The author's phylogenetic tree across all kingdoms, using ribosomal proteins, highlighting the new organism's (red) position as sister group between archaea and eukaryotes. Note how relatively deep the divergence (X-axis) is between bacteria at the bottoms, and all other life forms. |
One key analysis was to put this new organism into a phylogenetic tree, using the incredibly well-conserved sequences of the ribosomal proteins. The diagram above shows that the new organism, dubbed MK-D1, sits right at the threshold of the eukaryotic group, just as one would expect for an ancestor. It constitutes, to date and in molecular terms, the closest organism to eukaryotes that is not one itself. The diagram also shows, yet again, the vast molecular gulf between bacteria (at the very bottom) and archaea, which occupy most of the middle. While eukaryotes (top) are clearly a sister group of archaea, it is the divide between archaea and bacteria that is the most profound within the whole biosphere.
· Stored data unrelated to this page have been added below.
/-! ### Analysis (chapter 06) -/

/-- The analysis engines: an aligned quiet 100 ms gives each shunt with means a new zero estimate; an estimate older than
ZERO_MAX_H raises ZERO_STALE once; TALLY brings a record of every played cell each period, CELL_SNAPSHOT one of every cell each
period or for SNAP_NOW; EDGE_R takes the oldest burst of a cell, counts it where it is disturbed, and at the 2^N-th usable edge
of a direction brings its record, a record that is begun going on where the kernel is turned off; a record takes the next SEQ
where its kind's level is not reached and its slot is free or retired, and where the level is reached it is dropped and
counted. -/
def Obligations.AnalysisEngines : Prop :=
  (∀ (s : State) (t : Nat), s.settled = true → s.results.quietFrom = some t → s.anaOn = true → s.quiet = true →
    t + 100000000 ≤ s.now → t + 100000000 ≤ s.shunts.iSlot → exec .zeroEstimate s = .next { s with results := { s.results with
      zeroB := if s.results.quietNB = 0 then s.results.zeroB else some (divI s.results.quietSumB (s.results.quietNB : Int))
      zeroT := if s.results.quietNT = 0 then s.results.zeroT else some (divI s.results.quietSumT (s.results.quietNT : Int))
      zeroAt := some (t + 100000000), zeroRaised := false, quietFrom := none, quietSumB := 0, quietSumT := 0, quietNB := 0,
      quietNT := 0 } }) ∧
  (∀ (s : State) (t : Nat), s.anaOn = true → s.results.zeroAt = some t →
    t + 3600000000000 * s.fld Fld.anaTallyCfgZeroMaxH < s.now → s.results.zeroRaised = false →
    exec .zeroStale s = .next (State.settle (State.raise { s with results := { s.results with zeroRaised := true } }
      .zeroStale none none (word s.zeroAge) 0 0))) ∧
  (∀ s : State, s.glb.st = .run → s.results.stepFrom ≠ none → s.results.params.period ≠ 0 →
    let t := s.results.lastTally + 10000000 * s.results.params.period
    t ≤ s.now → exec .tally s = .next (State.settle (each s.playedCells (fun x k => x.tallyRecord k t false)
      { s with results := { s.results with lastTally := t } }))) ∧
  (∀ s : State, s.anaOn = true →
    let p := 100000000 * s.fld Fld.anaTallyCfgSnapPeriod
    let t := s.now / 1000 * 1000
    let a := each allCells (fun x k => x.snapshotRecord k t) s
    (p ≠ 0 → s.results.lastSnap + p ≤ s.now → exec .cellSnapshot s = .next (State.settle
      { a with results := { a.results with lastSnap := t, snapPending := false } })) ∧
    (s.results.snapPending = true → p = 0 ∨ s.now < s.results.lastSnap + p → exec .cellSnapshot s = .next (State.settle
      { a with results := { a.results with snapPending := false } })) ∧
    (s.results.snapPending = false → p = 0 ∨ s.now < s.results.lastSnap + p → s.settled = true →
      exec .cellSnapshot s = .next s)) ∧
  (∀ (s : State) (k : Cell) (b : Burst) (rest : List Burst), (s.ana.get k).bursts = b :: rest → s.glb.st = .run →
    let out := outward b.edge
    (if out then (s.ana.get k).rOut else (s.ana.get k).rIn) ≠ [] ∨ s.kernelsNow.getLsbD 1 = true →
    s.anaOn = true → s.played k = true → b.edge.cls ≠ .low →
    let a := s.modAna k (fun a => { a with bursts := rest })
    let p := a.burstParams k out
    (b.disturbed = true → s.settled = true → exec (.edgeR k) s = .next (a.modAna k (fun a => if out then
      { a with rDistOut := a.rDistOut + 1 } else { a with rDistIn := a.rDistIn + 1 }))) ∧
    (∀ i, b.disturbed = false → a.currentOver b.edge.tx (b.edge.tx + 1000 * p.t1) = some i →
      (p.iMin : Int) * i.length ≤ sumInt (i.map (fun x => (x.natAbs : Int))) → sumInt i ≠ 0 →
      let c := a.modAna k (fun a => if out then { a with rOut := a.rOut ++ [edgeVal b p.t1 i], pOut := p } else
        { a with rIn := a.rIn ++ [edgeVal b p.t1 i], pIn := p })
      let n := if out then (s.ana.get k).rOut.length + 1 else (s.ana.get k).rIn.length + 1
      (2 ^ p.nLog2 ≤ n → exec (.edgeR k) s = .next (c.edgeRecord k out false).settle) ∧
      (n < 2 ^ p.nLog2 → s.settled = true → exec (.edgeR k) s = .next c)) ∧
    (∀ i, b.disturbed = false → a.currentOver b.edge.tx (b.edge.tx + 1000 * p.t1) = some i →
      sumInt (i.map (fun x => (x.natAbs : Int))) < (p.iMin : Int) * i.length → s.settled = true →
      exec (.edgeR k) s = .next a)) ∧
  (∀ (s : State) (kind cell dist time sweepId : Nat) (flags : BitVec 8) (payload : List Byte),
    let t := s.putRecord kind flags cell dist time sweepId payload
    (s.dropLevel kind ≤ s.unretired → t = { s with results := { s.results with
      drops := Nat.min 0xFFFF (s.results.drops + 1), dropDue := s.results.dropDue || !s.results.fullEpisode,
      fullEpisode := true } }) ∧
    (s.unretired < s.dropLevel kind → (∀ x, find? s.results.slots (s.results.nextSeq % 16384) = some x → x.retired = true) →
      t.results.nextSeq = (s.results.nextSeq + 1) % 2 ^ 32 ∧ t.results.drops = s.results.drops ∧
      ∃ x, find? t.results.slots (s.results.nextSeq % 16384) = some x ∧ x.record.seq = s.results.nextSeq ∧
        x.record.kind = kind ∧ x.record.cell = cell ∧ x.record.time = time ∧ x.record.payload = payload ∧
        x.record.gen = s.results.nextSeq / 16384 % 65535 + 1 ∧ x.retired = false))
These new organisms are unexpectedly small- tiny, indeed. They are not the huge phagocytic amoeba that have often been imagined engulfing hapless bacterial partners about to be taken hostage. No, the methanogenic partners that are co-cultured by these researchers are far larger, by roughly ten-fold. But the new methanotroph has some interesting behaviors, such as putting out extensive cell projections and curious vesicles. It also has, as expected, a variety of genes that characterize eukaryotes, such as actin, profilin, Ras, G-beta like protein, TPR motifs, Zinc finger and HTH proteins, core transcription proteins like TFIIB, SMC, Ankyrin motifs, histones, SNARE-like proteins, signal recognition factor.
Micrographs of the new organism, MK-D1. Left is a high-magnification electron micrograph showing membrane vesicles budding off the main cell. Scale, 200 nm. Right is a scanning electron micrograph of two or three cells with dramatic projections emerging, plus some previously budded vesicles lying about. Scale, 1 micron. |
Of course, this organism exists now, a couple billion years after its imagined ancestor occured in a lineage that we speculate was related to one that led to eukaryotes. So it is a stretch to make this diagnosis of a transitional form. Except that relict forms seem to litter the biosphere, such as the stromatolites that still crop up in Australia, and the vast hordes of bacteria and archaea that remain the metabolic engines of the biosphere, in perpetual competition, yet also largely frozen in their lifestyles and roles.
When free oxygen was introduced into the biosphere by nascent photosynthesis, starting roughly two and a half billion years ago, the putative methane-exchanging organisms all needed extra partners to detoxify it, for instance bacteria which oxidize (using O2) organic compounds to CO2. This, finally, was the motivating force for the partnership with the true mitochondrion, which performs the same service today, providing enormous amounts of energy along the way. The transition from the loose partnership cultured by the current researchers to the one that truly gave rise to eukaryotes is a bit murky under their class of hypotheses, but there are other hypotheses that make a more direct job of it.